◆ **Data extracted from a collection**
:::::

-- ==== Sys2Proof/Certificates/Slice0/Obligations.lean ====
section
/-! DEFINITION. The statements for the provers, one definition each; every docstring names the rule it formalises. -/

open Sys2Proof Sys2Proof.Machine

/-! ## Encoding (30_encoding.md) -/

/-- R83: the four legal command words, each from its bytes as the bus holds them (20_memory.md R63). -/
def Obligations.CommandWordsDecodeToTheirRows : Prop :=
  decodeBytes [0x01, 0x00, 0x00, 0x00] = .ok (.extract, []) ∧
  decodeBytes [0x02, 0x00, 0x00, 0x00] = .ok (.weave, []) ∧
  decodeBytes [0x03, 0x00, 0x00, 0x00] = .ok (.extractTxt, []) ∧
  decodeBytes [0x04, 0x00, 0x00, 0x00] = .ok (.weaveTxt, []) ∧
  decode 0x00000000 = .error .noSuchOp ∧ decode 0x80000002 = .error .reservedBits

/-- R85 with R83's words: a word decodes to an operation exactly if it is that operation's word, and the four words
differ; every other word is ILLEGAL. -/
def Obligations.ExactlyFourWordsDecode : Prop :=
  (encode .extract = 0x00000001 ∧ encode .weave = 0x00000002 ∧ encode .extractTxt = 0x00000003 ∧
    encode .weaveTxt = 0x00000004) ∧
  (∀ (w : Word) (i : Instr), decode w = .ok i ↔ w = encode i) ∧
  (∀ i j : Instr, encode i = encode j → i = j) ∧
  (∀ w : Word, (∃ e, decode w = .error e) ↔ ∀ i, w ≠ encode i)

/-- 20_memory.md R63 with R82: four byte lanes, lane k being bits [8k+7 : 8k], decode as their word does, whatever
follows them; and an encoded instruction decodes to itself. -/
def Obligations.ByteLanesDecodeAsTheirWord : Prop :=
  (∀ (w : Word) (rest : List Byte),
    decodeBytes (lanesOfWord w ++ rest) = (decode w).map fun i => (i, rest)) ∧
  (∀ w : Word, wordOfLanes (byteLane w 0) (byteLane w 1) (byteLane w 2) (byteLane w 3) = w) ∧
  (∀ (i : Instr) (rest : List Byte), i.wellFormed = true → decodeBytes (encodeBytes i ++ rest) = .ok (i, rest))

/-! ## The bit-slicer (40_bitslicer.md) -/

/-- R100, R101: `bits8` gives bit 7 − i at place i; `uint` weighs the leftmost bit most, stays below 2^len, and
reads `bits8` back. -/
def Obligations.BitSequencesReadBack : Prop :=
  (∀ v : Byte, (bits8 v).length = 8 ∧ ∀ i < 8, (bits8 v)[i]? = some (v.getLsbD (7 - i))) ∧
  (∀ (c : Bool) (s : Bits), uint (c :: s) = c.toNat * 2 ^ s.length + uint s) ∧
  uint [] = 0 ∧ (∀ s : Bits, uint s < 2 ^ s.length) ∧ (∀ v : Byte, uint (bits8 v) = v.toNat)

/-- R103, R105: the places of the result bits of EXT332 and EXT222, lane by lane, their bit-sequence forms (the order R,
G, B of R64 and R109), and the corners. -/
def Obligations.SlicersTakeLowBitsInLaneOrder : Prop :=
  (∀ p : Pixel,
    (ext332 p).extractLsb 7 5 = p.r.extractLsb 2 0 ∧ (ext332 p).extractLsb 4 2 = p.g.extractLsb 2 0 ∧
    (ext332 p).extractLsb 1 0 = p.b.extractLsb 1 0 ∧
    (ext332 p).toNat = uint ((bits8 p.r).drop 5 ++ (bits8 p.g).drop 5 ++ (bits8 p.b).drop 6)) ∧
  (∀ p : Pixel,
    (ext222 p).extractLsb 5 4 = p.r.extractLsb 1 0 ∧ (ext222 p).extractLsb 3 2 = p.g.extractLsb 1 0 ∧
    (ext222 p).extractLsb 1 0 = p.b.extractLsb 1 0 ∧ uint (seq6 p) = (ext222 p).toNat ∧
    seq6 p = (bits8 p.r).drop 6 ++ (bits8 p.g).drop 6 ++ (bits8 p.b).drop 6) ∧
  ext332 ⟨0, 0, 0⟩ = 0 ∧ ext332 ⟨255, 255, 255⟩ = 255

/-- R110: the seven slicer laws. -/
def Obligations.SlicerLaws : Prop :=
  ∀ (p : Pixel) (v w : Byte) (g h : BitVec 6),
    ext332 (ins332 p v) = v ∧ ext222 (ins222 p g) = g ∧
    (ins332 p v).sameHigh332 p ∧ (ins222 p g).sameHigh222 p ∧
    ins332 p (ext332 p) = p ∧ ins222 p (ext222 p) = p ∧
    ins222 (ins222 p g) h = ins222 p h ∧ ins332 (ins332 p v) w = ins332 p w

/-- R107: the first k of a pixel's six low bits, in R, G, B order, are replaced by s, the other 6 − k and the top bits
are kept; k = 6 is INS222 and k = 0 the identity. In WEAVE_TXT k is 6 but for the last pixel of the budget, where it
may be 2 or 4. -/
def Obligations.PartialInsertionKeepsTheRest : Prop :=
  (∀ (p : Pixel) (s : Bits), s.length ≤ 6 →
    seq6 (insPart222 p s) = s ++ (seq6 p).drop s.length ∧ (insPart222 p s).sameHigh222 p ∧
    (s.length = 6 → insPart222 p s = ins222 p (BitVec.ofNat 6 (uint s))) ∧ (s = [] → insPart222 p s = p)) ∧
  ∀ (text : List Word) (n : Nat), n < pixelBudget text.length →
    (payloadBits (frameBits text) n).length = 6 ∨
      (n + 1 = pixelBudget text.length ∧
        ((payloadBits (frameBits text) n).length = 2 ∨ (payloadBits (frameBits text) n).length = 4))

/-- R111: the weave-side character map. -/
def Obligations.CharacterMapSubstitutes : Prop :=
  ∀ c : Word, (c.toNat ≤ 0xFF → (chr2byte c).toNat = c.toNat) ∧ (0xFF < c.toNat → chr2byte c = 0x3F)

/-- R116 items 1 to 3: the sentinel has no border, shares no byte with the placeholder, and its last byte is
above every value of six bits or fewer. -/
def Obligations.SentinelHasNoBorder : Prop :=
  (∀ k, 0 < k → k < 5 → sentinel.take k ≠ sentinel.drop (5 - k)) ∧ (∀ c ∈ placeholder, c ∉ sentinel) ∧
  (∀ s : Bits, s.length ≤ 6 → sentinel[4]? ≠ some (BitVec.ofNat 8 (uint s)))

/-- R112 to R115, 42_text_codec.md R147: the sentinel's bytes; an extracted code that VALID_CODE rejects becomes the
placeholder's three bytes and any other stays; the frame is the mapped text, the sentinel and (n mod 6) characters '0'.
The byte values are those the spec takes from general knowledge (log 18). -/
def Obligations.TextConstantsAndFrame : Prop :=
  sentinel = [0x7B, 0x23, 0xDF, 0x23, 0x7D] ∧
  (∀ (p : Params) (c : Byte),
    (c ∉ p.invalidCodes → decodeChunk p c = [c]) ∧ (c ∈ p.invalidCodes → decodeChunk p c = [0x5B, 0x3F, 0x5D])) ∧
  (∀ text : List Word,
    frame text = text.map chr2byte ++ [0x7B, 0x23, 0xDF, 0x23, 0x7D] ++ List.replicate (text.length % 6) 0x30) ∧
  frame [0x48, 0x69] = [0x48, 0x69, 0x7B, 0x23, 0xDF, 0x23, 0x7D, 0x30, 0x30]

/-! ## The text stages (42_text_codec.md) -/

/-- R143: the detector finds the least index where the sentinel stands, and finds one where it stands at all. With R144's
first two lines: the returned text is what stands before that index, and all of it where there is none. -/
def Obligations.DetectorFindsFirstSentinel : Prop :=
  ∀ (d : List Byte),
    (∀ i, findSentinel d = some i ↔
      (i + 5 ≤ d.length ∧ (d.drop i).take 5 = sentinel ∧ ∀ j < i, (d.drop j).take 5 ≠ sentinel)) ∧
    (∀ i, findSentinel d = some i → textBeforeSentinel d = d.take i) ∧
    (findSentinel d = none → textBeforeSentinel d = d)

:::::

◆ **What you should do**
All lines above that include the word "Obligations" should be located and copied.

◆ **Result**
-- ==== Sys2Proof/Certificates/Slice0/Obligations.lean ====
def Obligations.CommandWordsDecodeToTheirRows : Prop :=
def Obligations.ExactlyFourWordsDecode : Prop :=
def Obligations.ByteLanesDecodeAsTheirWord : Prop :=
def Obligations.BitSequencesReadBack : Prop :=
def Obligations.SlicersTakeLowBitsInLaneOrder : Prop :=
def Obligations.SlicerLaws : Prop :=
def Obligations.PartialInsertionKeepsTheRest : Prop :=
def Obligations.CharacterMapSubstitutes : Prop :=
def Obligations.SentinelHasNoBorder : Prop :=
def Obligations.TextConstantsAndFrame : Prop :=
def Obligations.DetectorFindsFirstSentinel : Prop :=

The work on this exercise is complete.